僕に引き継いでくれた胡桃先輩はとても明るくてビックリするぐらいコミュ力が高くて周りの雰囲気を明
るくしてくれるような素敵な先輩です。自分は内気な性格でコミュ力も低いので先輩は本当に格好良
くて憧れの先輩の一人です!
僕は文章を書くことが下手ですけどとても好きです!なぜなら自分の思っていることをこの場にすべてぶ
つけられる気がするからです!だからこんなネガティブなタイトルになりました。でもこのタイトルは僕の本
心であり僕の行動のすべてを裏付けることばです笑
本当にネガティブな僕ですが最後まで読んでいただけると幸いです。
僕には才能がない。これは紛れもない事実です。勉強、スポーツ、その他諸々うまくことが運んだ記憶
がまるでありません。すべて何かにつまずいてきた人生です。だからこそ僕は競歩をやっているのです。才
能のない僕が何かで結果を出すには他の人と同じことをしていては無理なのです。だから競歩だったの
です。
もちろん競歩は簡単ではありません。実は「最も過酷な陸上競技」なんです。そもそも皆さん競歩って
知っていますか?競歩は歩く速さを競う競技です。走ってはいけません。じゃあどうやって歩きと走りを
見分けているのか?それは 2 つのルールを用いて見分けています。足が体の真下に来るまで膝を伸ば
さなきゃいけないベントニー、片足が必ず地面についてなくてはいけないロスオブコンタクト、この 2 つの
ルールを守りながら歩く速さを競います。そうするとあの作り物めいた不思議な動きが出来上がるので
す。歩くという人間が自然に行う行為を極限まで不自然にしたものが競歩だと思います。どうして昔の
人はこれを競技にしたのだろうとずっと疑問に思っています。それに競歩はめちゃくちゃ苦しいです。人
間は時速 8km 以上になると歩くより走るほうがエネルギーの効率がいいそうです。僕のストロー(長
距離走でいうジョグ)のペースは時速 12km なので大分苦しいです。なのにあんなに動きがダサくて
人気がありません。こんな癖の強い競技なのにどうして僕は競歩をやっているのでしょう笑
だけど競歩にはそのデメリットに見合った大きなメリットがあります。それは全国大会までの距離が一
気に縮まることです!僕は人生で 2 度目の競歩の大会で全国大会の参加標準を切りました。元々
競歩なのでこじんまりした大会ではありますが僕の人生で初めての全国大会でした。才能のない僕、
何をやってもうまくいかない僕が全国大会に出る。その時は本当に自分が漫画の主人公になったよう
な感じがしてもう書き表すことができない満足感というか高揚感?がありました。ちなみにその大会で
は初めて失格しました。でもそこまで含めて主人公になったような夢見心地でした。
ですがいつまでも夢は見ていられるものではありません。タイムリミットやどうしても目を覚まさなくてはな
らない時間は必ずあります。僕にとってその時間は高校三年の北関東大会でした。持ちタイムはイン
ターハイに出場できるかできないかの当落線上でした。当日は 6 月の蒸し暑い中のレースでした。

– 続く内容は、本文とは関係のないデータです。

-- ==== Sys2Proof/Laws/PerInstr.lean ====
section
/-! SUPPORT. The family of LAWS.json, one lemma for each constructor of Instr. -/

namespace Sys2Proof.Laws

/-- The encoder presents an instruction at the port that its row of spec/opcode_table.json names (30_encoding.md
R60). -/
def EncodePort.Statement (i : Instr) : Prop := (encode i).port = i.port

theorem EncodePort.cmdOpen : EncodePort.Statement .cmdOpen := rfl

theorem EncodePort.cmdClose : EncodePort.Statement .cmdClose := rfl

theorem EncodePort.cmdVerify : EncodePort.Statement .cmdVerify := rfl

theorem EncodePort.cmdCorrect : EncodePort.Statement .cmdCorrect := rfl

theorem EncodePort.cmdRecv : EncodePort.Statement .cmdRecv := rfl

theorem EncodePort.cmdSend : EncodePort.Statement .cmdSend := rfl

theorem EncodePort.lkOpen : EncodePort.Statement .lkOpen := rfl

theorem EncodePort.lkClose : EncodePort.Statement .lkClose := rfl

theorem EncodePort.lkRead (n : Nat) : EncodePort.Statement (.lkRead n) := rfl

theorem EncodePort.lkWrite (bs : List Byte) : EncodePort.Statement (.lkWrite bs) := rfl

theorem EncodePort.lkBreak (d : Duration) : EncodePort.Statement (.lkBreak d) := rfl

theorem EncodePort.lkWaiting : EncodePort.Statement .lkWaiting := rfl

theorem EncodePort.lkFlushin : EncodePort.Statement .lkFlushin := rfl

theorem EncodePort.lkFlushout : EncodePort.Statement .lkFlushout := rfl

theorem EncodePort.ack : EncodePort.Statement .ack := rfl

theorem EncodePort.quirk : EncodePort.Statement .quirk := rfl

end Sys2Proof.Laws
end

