-- ==== Sys2Proof/Tests/Slice0.lean ====
section
/-! SUPPORT. Tests on small states, each expected value from a vector of 95_test_vectors.md or from a rule by hand,
and one witness for the hypotheses of each statement. -/

namespace Sys2Proof.Tests

open Sys2Proof.Machine Sys2Proof.Safety

/-! ### Helpers -/

/-- The state after a step that answers one. -/
def got (o : Out) : Option State :=
  match o with
  | .next s => some s
  | .fault _ => none
  | .refused _ => none

/-- An idle engine with the link open. -/
def ready (dev : List DevMove) : State := { State.reset with linkOpen := true, dev := dev }

/-- An engine at a place of the pseudocode, with the link open. -/
def placed (p : SeqPos) (dev : List DevMove) : State := { ready dev with seq := p }

/-- A device side that lets one primitive fail. -/
def fails : DevMove := { arrive := [], answer := .fail }

/-- A device side that holds one primitive. -/
def stalls : DevMove := { arrive := [], answer := .stall }

/-- An idle engine with one outside event queued. -/
def told (i : Input) : State := { State.reset with inputs := [i] }

/-- Two bytes in RXQ and two more about to arrive between two steps. -/
def appending (linkOpen : Bool) (wMax : Option Nat) : State :=
  { ready [] with
    linkOpen := linkOpen, cfg := { Config.Params.default with wMax := wMax }
    rxq := [0x41#8, 0x41#8], inputs := [.arrive [0x42#8, 0x42#8]] }

/-- An engine in a SEND at an echo read, after `sent` has been written as byte `i`. -/
def echoing (b : Block) (n : Nat) (i : BitVec 14) (sent : Byte) (echo : List Byte) : State :=
  { placed (.txEcho b n) [supplies echo] with
    txb := sent, idx := i, dir := .tx, fsm := segState b, blk := blockCode b, len := 16211 }

/-- RECV at the read of segment b, everything received so far. -/
def receiving (b : Block) (dev : List DevMove) : State :=
  { placed (.rxRead b) dev with
    dir := .rx, fsm := fsmBefore b, blk := blkBefore b, rxcnt := BitVec.ofNat 16 (segBase b) }

/-! ### Well-formedness (30_encoding.md R64) -/

theorem test_read_size_above_image_refused : Instr.wf (.lkRead 16194) = false := by decide
theorem test_read_size_whole_segment : Instr.wf (.lkRead 16193) = true := by decide
theorem test_write_of_nothing_refused : Instr.wf (.lkWrite []) = false := by decide
theorem test_write_of_two_refused : Instr.wf (.lkWrite [0x06#8, 0x06#8]) = false := by decide
theorem test_write_of_one : Instr.wf (.lkWrite [0x06#8]) = true := by decide
theorem test_break_of_settle_refused : Instr.wf (.lkBreak .tSettle) = false := by decide
theorem test_break_of_timeout_refused : Instr.wf (.lkBreak .tTimeout) = false := by decide

/-! ### Decoding: each row's word, from R62, R64, R67, R68 -/

theorem test_decode_open : decode (.cmd8 0b00000001#8) = .ok .cmdOpen := rfl
theorem test_decode_close : decode (.cmd8 0b00000010#8) = .ok .cmdClose := rfl
theorem test_decode_verify : decode (.cmd8 0b00010000#8) = .ok .cmdVerify := rfl
theorem test_decode_correct : decode (.cmd8 0b00010001#8) = .ok .cmdCorrect := rfl
theorem test_decode_recv : decode (.cmd8 0b00100000#8) = .ok .cmdRecv := rfl
theorem test_decode_send : decode (.cmd8 0b00100001#8) = .ok .cmdSend := rfl
theorem test_decode_lk_open : decode (.lkReq 0b0001#4 .none) = .ok .lkOpen := rfl
theorem test_decode_lk_close : decode (.lkReq 0b0010#4 .none) = .ok .lkClose := rfl
theorem test_decode_lk_read : decode (.lkReq 0b0011#4 (.size 8)) = .ok (.lkRead 8) := rfl
theorem test_decode_lk_write :
    decode (.lkReq 0b0100#4 (.data [0x41#8])) = .ok (.lkWrite [0x41#8]) := rfl
theorem test_decode_lk_break :
    decode (.lkReq 0b0101#4 (.duration .tBreak)) = .ok (.lkBreak .tBreak) := rfl
theorem test_decode_lk_waiting : decode (.lkReq 0b0110#4 .none) = .ok .lkWaiting := rfl
theorem test_decode_lk_flushin : decode (.lkReq 0b0111#4 .none) = .ok .lkFlushin := rfl
theorem test_decode_lk_flushout : decode (.lkReq 0b1000#4 .none) = .ok .lkFlushout := rfl
theorem test_decode_ack : decode (.symbol [0b00000110#8]) = .ok .ack := rfl
theorem test_decode_quirk :
    decode (.symbol [0b11111111#8, 0b11111111#8, 0b00000110#8]) = .ok .quirk := rfl

theorem test_no_request : decode (.lkReq 0b0000#4 .none) = .error .noRequest := rfl
theorem test_reserved_request : decode (.lkReq 0b1001#4 .none) = .error .reservedRequest := rfl
theorem test_illegal_byte : decode (.cmd8 0x30#8) = .error .illegalCommand := rfl
/-- R68: the pattern is matched as a whole byte string (vectors S9, S10). -/
theorem test_quirk_is_whole :
    decode (.symbol [0xFF#8, 0xFF#8]) = .error .unknownSymbol ∧
    decode (.symbol [0xFF#8, 0xFF#8, 0x06#8, 0x00#8]) = .error .unknownSymbol := ⟨rfl, rfl⟩

/-! ### Host commands -/

/-- K17: the device side refuses. -/
theorem test_open_unavailable :
    (got (runFor 2 { told (.unit (.cmd8 0x01#8)) with dev := [fails] })).map
      (fun s => (s.statusReg, s.errReg)) = some (0x00#8, 0x01#8) := by decide
/-- K18: the link is already claimed. -/
theorem test_open_claimed :
    (got (exec .cmdOpen (ready []))).map (fun s => (s.statusReg, s.errReg)) =
      some (0x02#8, 0x01#8) := by decide
/-- K19. -/
theorem test_close_open_link :
    (got (runFor 2 { ready [] with inputs := [.unit (.cmd8 0x02#8)] })).map
      (fun s => (s.statusReg, s.errReg)) = some (0x00#8, 0x00#8) := by decide
/-- E4: CLOSE acknowledges an earlier error. -/
theorem test_close_acknowledges :
    (got (runFor 2 { told (.unit (.cmd8 0x02#8)) with err := .illegalCommand })).map
      (fun s => (s.statusReg, s.errReg)) = some (0x00#8, 0x00#8) := by decide
/-- V21: a length one short, VOK was 1. -/
theorem test_verify_short :
    (got (exec .cmdVerify { State.reset with len := 16210, vok := true })).map
      (fun s => (s.vok, s.errReg)) = some (false, 0x02#8) := by decide
/-- V24: a length one too long. -/
theorem test_correct_long :
    (got (exec .cmdCorrect { State.reset with len := 16212 })).map
      (fun s => (s.img, s.errReg)) = some ([], 0x02#8) := by decide
/-- Q1, Z5. -/
theorem test_recv_closed :
    (got (exec .cmdRecv State.reset)).map (fun s => (s.statusReg, s.errReg, s.fsmReg)) =
      some (0x00#8, 0x01#8, 0x08#8) := by decide
/-- Q11: what the acceptance clears. -/
theorem test_recv_clears :
    (got (exec .cmdRecv { ready [] with
      recov1 := true, recov2 := true, mmcnt := 3, erridx := 7, dir := .tx, fsm := .aborted })).map
      (fun s => (s.statusReg, s.mmcnt, s.erridx, s.fsmReg)) =
      some (0x03#8, 0x00#8, 0x0000#16, 0x08#8) := by decide
/-- S22: the length is checked before the link. -/
theorem test_send_short_and_closed :
    (got (exec .cmdSend { State.reset with len := 16210 })).map
      (fun s => (s.errReg, s.fsmReg)) = some (0x02#8, 0x10#8) := by decide
/-- S21. -/
theorem test_send_closed :
    (got (exec .cmdSend { State.reset with len := 16211 })).map
      (fun s => (s.statusReg, s.errReg, s.fsmReg)) = some (0x00#8, 0x01#8, 0x10#8) := by decide

/-! ### Link primitives and symbols -/

/-- K16. -/
theorem test_lk_open_available :
    (got (exec .lkOpen { State.reset with dev := [supplies [0x41#8]] })).map
      (fun s => (s.linkOpen, s.rxq, s.lkres)) = some (true, [0x41#8], .done) := by decide
/-- R82. -/
theorem test_lk_close :
    (got (exec .lkClose (ready []))).map (fun s => (s.linkOpen, s.lkres)) =
      some (false, .done) := by decide
/-- K1. -/
theorem test_lk_read :
    (got (exec (.lkRead 2) { ready [supplies []] with rxq := [0x41#8, 0x42#8, 0x43#8] })).map
      (fun s => (s.lkres, s.rxq)) = some (.bytes [0x41#8, 0x42#8], [0x43#8]) := by decide
/-- K2. -/
theorem test_lk_read_short :
    (got (exec (.lkRead 3) { ready [supplies []] with rxq := [0x41#8] })).map
      (fun s => (s.lkres, s.rxq)) = some (.bytes [0x41#8], []) := by decide
/-- K8. -/
theorem test_lk_write :
    (got (exec (.lkWrite [0x06#8]) { ready [supplies []] with
      wire := [.byte 0x55#8], rxq := [0x41#8] })).map (fun s => (s.wire, s.rxq)) =
      some ([.byte 0x55#8, .byte 0x06#8], [0x41#8]) := by decide
/-- K9. -/
theorem test_lk_break :
    (got (exec (.lkBreak .tBreak) { ready [supplies []] with wire := [.byte 0x55#8] })).map
      (fun s => s.wire) = some [.byte 0x55#8, .brk .tBreak] := by decide
/-- K6. -/
theorem test_lk_waiting :
    (got (exec .lkWaiting { ready [supplies []] with rxq := [0xFF#8, 0xFF#8, 0x06#8] })).map
      (fun s => (s.lkres, s.rxq)) = some (.count 3, [0xFF#8, 0xFF#8, 0x06#8]) := by decide
/-- K7. -/
theorem test_lk_flushin :
    (got (exec .lkFlushin { ready [supplies []] with rxq := [0x00#8, 0x55#8] })).map
      (fun s => s.rxq) = some [] := by decide
/-- K10. -/
theorem test_lk_flushout :
    (got (exec .lkFlushout { ready [supplies []] with rxq := [0x55#8] })).map
      (fun s => (s.rxq, s.wire)) = some ([0x55#8], []) := by decide
/-- R67: ACK is LK.WRITE of the one byte 0x06. -/
theorem test_ack :
    (got (exec .ack (ready [supplies []]))).map (fun s => s.wire) = some [.byte 0x06#8] := by decide
/-- S6. -/
theorem test_quirk :
    (got (exec .quirk (echoing .one 3 3 0xFF#8 []))).map
      (fun s => (s.recov1, s.log, s.seq, s.mmcnt)) =
      some (true, [.quirk .one 3], .txSettle .one, 0x00#8) := by decide
/-- S7. -/
theorem test_quirk_final :
    (got (exec .quirk (echoing .three 3 3 0xFF#8 []))).map
      (fun s => (s.errReg, s.erridx, s.fsmReg, s.recov1)) =
      some (0x03#8, 0x0003#16, 0x16#8, false) := by decide
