-- ==== Sys2Proof/WellFormed.lean ====
section
/-! DEFINITION. Which instructions and which parameters are well formed. The field types of `Instr` already bound every
field, so the one check on an instruction is whether the machine has it: Bnnn is an instruction under
`BNNN_MODE = jump_v0` only (30_encoding.md R132). -/

namespace Sys2Proof

/-- The instruction is one the decoder can give under this `BNNN_MODE` (30_encoding.md R114, R132). -/
def Instr.wellFormed (mode : BnnnMode) : Instr → Bool
  | .jpV0 _ => decide (mode = .jumpV0)
  | .cls | .ret | .jp _ | .call _ | .seImm _ _ | .sneImm _ _ | .seReg _ _ | .ldImm _ _ | .addImm _ _ | .ldReg _ _ => true
  | .orReg _ _ | .andReg _ _ | .xorReg _ _ | .addReg _ _ | .subReg _ _ | .shr _ _ | .subnReg _ _ | .shl _ _ => true
  | .sneReg _ _ | .ldI _ | .rnd _ _ | .drw _ _ _ | .skp _ | .sknp _ | .ldVxDt _ | .ldVxK _ | .ldDtVx _ => true
  | .ldStVx _ | .addI _ | .ldF _ | .ldB _ | .storeRegs _ | .loadRegs _ => true

/-- The parameters lie in the ranges 00_scope.md R10 allows: an even `STACK_LIMIT` in 0x054 to 0x1000, and a
`KEY_NONE_CODE` of 16 to 255. -/
def Params.wellFormed (p : Params) : Bool :=
  decide (p.stackLimit.toNat % 2 = 0) && decide (0x054 ≤ p.stackLimit.toNat) && decide (p.stackLimit.toNat ≤ 0x1000) &&
    match p.keyNone with
    | .code c => decide (16 ≤ c.toNat)
    | .unequal => true

end Sys2Proof
end

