theorem witness_UnwrittenRowFaults :
    0 = (oneRow.getV 2).toNat % 32 ∧ 2 = min (2 : BitVec 4).toNat (32 - 0) ∧ oneRow.has (.v 1) = true ∧
      oneRow.has (.v 2) = true ∧ oneRow.has .i = true ∧ oneRow.i.toNat + 2 ≤ 0x1000 ∧ 1 < 2 ∧
      (∀ j, j < 1 → oneRow.has (.disp (BitVec.ofNat 5 (0 + j))) = true) ∧
      oneRow.has (.disp (BitVec.ofNat 5 (0 + 1))) = false := by decide
/-- A pressed key, no key with the code that means none, and no key with another. -/
theorem witness_SkipsOnKey :
    (((bare.setKey (some 15)).setV 1 15).has .key = true ∧ ((bare.setKey (some 15)).setV 1 15).has (.v 1) = true ∧
        (15 : BitVec 4).toNat = (((bare.setKey (some 15)).setV 1 15).getV 1).toNat) ∧
      (((bare.setKey none).setV 1 16).has .key = true ∧
        ((bare.setKey none).setV 1 16).params.keyNone = .code (((bare.setKey none).setV 1 16).getV 1)) ∧
      ¬((bare.setKey none).setV 1 17).params.keyNone = .code (((bare.setKey none).setV 1 17).getV 1) := by decide
theorem witness_WaitForKeyReexecutes :
    ((bare.setKey (some 15)).has .key = true ∧ (bare.setKey (some 15)).key = some 15) ∧
      ((bare.setKey none).has .key = true ∧ (bare.setKey none).key = none) := by decide
theorem witness_TimersAreCopied : (bare.setDt 255).has .dt = true ∧ (bare.setV 3 255).has (.v 3) = true := by decide
theorem witness_HostInputsChangeTheirFields : base.fault = none := by decide
/-- A load that is a move and one that is not, a step with a diagnostic, the last key code that is a move and the first that
is not. -/
theorem witness_OutputsAndRefusedMoves :
    (Session.start base).loadable = true ∧ { Session.start base with loadable := false }.loadable = false ∧
      (step (Session.start (base.placeWord 0x8008)).state = .next (base.placeWord 0x8008).advance ∧
        (base.placeWord 0x8008).stepDiag = some { pc := 0x300, word := 0x8008 }) ∧
      (15 : BitVec 4).toNat = 15 ∧ 15 < 16 ∧
      (Session.start base).transact .tickTimers = .next (Session.start base, .nothing) :=
  ⟨rfl, rfl, ⟨rfl, rfl⟩, rfl, by decide, rfl⟩
/-- The largest ROM that fits and the smallest that does not. -/
theorem witness_LoadProgramCopiesVerbatim :
    (List.replicate 3583 (0x60 : Byte)).length ≤ 3583 ∧ 3584 ≤ (List.replicate 3584 (0x60 : Byte)).length :=
  ⟨List.length_replicate.le, List.length_replicate.ge⟩
theorem witness_InitLeavesLaunchState :
    fontTable.length = 80 ∧ (List.replicate 80 (0 : Byte)).length = 80 := by decide

end Sys2Proof.Tests
end

section
/-! The scope of the machine (00_scope.md R17): every move answers a state, and a fault is only recorded. -/

namespace Sys2Proof.Machine

variable {s : State}

/-! ### Totality -/

/-- A push answers a next state if what follows it does. -/
theorem State.push_total {w : Word} {k : State → Result} (h : ∃ t, k (s.pushed w) = .next t) :
    ∃ t, s.push w k = .next t := by
  unfold State.push
  split
  · exact ⟨_, rfl⟩
  · exact accessing_total h

/-- A pop answers a next state if what follows it does. -/
theorem State.pop_total {k : Word → State → Result} (h : ∃ t, k s.topOfStack s.popped = .next t) :
    ∃ t, s.pop k = .next t := by
  unfold State.pop
  split
  · exact ⟨_, rfl⟩
  · exact accessing_total h

/-- Each instruction is a chain of checks before one write, and every check answers a state. -/
theorem exec_total (i : Instr) (s : State) : ∃ t, exec i s = .next t := by
  cases i with
  | cls | jp _ | ldImm _ _ | ldI _ | rnd _ _ => exact ⟨_, rfl⟩
  | ret => exact State.pop_total (k := fun a u => .next (u.setPc a)) ⟨_, rfl⟩
  | call nnn => exact State.push_total (k := fun u => .next (u.setPc (addr16 nnn))) ⟨_, rfl⟩
  | drw _ _ _ => exact reading_total (accessing_total (reading_total ⟨_, rfl⟩))
  | ldB _ | storeRegs _ | loadRegs _ => exact reading_total (accessing_total ⟨_, rfl⟩)
  | addI _ =>
    refine reading_total ?_
    split
    · exact ⟨_, rfl⟩
    · exact ⟨_, rfl⟩
  | ldVxK _ =>
    refine reading_total ?_
    split
    · exact ⟨_, rfl⟩
    · exact ⟨_, rfl⟩
  | seImm _ _ | sneImm _ _ | seReg _ _ | sneReg _ _ | addImm _ _ | ldReg _ _ | orReg _ _ | andReg _ _ | xorReg _ _
  | addReg _ _ | subReg _ _ | shr _ _ | subnReg _ _ | shl _ _ | jpV0 _ | skp _ | sknp _ | ldVxDt _ | ldDtVx _ | ldStVx _
  | ldF _ => exact reading_total ⟨_, rfl⟩

/-- A step answers a state: the checks before `exec` do, and so does the instruction they let through. -/
theorem step_total (s : State) : ∃ t, step s = .next t := by
  unfold step
  split
  · exact ⟨_, rfl⟩
  · exact exec_total _ s

/-! ### Precise faults -/

theorem faultsWith_raised (r : Fault) (s : State) : FaultsWith r s (s.raised r) := rfl

/-- The way a step of an unfaulted state comes to a FAULT: of all it can do (`step_cases`), only raising sets it. -/
theorem step_raised_of_fault {t : State} (hs : s.fault = none) (h : step s = .next t) (ht : t.fault ≠ none) :
    ∃ r, t = s.raised r := by
  rcases step_cases h with ⟨hf, -⟩ | ⟨-, -, rfl⟩ | ⟨-, -, ⟨-, rfl⟩ | hr | ⟨i, -, rfl, -, -⟩⟩
  · exact absurd hs hf
  · exact absurd hs ht
  · exact absurd hs ht
  · exact hr
  · obtain ⟨-, -, hfault, -⟩ := normal_fields i s
    exact absurd (hfault.trans hs) ht

end Sys2Proof.Machine

open Sys2Proof.Machine

/-- Settles O11: the two totality lemmas, over the instructions and over the checks of a step. -/
theorem everyStepAnswersAState : Obligations.EveryStepAnswersAState :=
  ⟨exec_total, step_total⟩

/-- Settles O15: a FAULT that was not there before was raised by this step, and raising only records. -/
theorem faultsArePrecise : Obligations.FaultsArePrecise := by
  intro s t hs h ht
  obtain ⟨r, rfl⟩ := step_raised_of_fault hs h ht
  exact ⟨r, faultsWith_raised r s⟩
end

section
/-! The invariant of the machine (10_state.md R39, R44, R51): initialisation meets it and every step keeps it. -/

3000m までは僕を含めて 6,7 人の集団でしたがそれ以降前の 5 人が飛び出して自分は置いてきぼ
りにされました。そこからラスト 3 周で 5 位の選手に追いついてラスト1周までずっと競っていました。相
手は違反が2つついていて自分は 1 つもついていませんでした。(競歩は違反が3つ付くと失格にな
ります)そこで僕はふととても怖くなりました。競歩は最後の 100m で主審の単独で失格になること
があります。失格したら元も子もないし 5 位の選手は2つ違反が付いているなら失格する可能性も
ある。そう言い訳して勝負することをやめてしまいました。結果は 5 位と一秒差の 6 位でした。インター
ハイに出場することは遂に叶わなくなりました。(5 位でゴールした選手は当時高校2年生で今年の
北関東大会で優勝してちょっとした記事になっていました。ぜひ読んでみてください!)どうして僕はあ
の時勝負するのをやめたのか悔やんでも悔やみきれません。才能のない僕が勝つために必要なことをし
なかったのだから当たり前です。しかし悔やんでもインターハイの出場は叶いません。インターハイは自宅
でライブ配信を見ていました。あの時勝負していたら今は違う場所にいたのかもしれないと思うと本当
にやりきれない気持ちで自分がみじめになります。僕が大学でも競歩を続けようと思ったのはその時で
した。
話が少しそれますが少し書きたいことがあるので書かせてください。北関東の試合の後、宿に戻るとお
腹もすいてきます。自分は試合前には気持ち悪くなってしまうため固形物はあまり食べません。だから
その時とてもお腹が空いていて更にその時水ようかんが食べたくなってしまって顧問の先生には禁止さ
れていたものの後輩 2 人とセブンイレブンに急ぎました。顧問に見つかったことは言うまでもありません。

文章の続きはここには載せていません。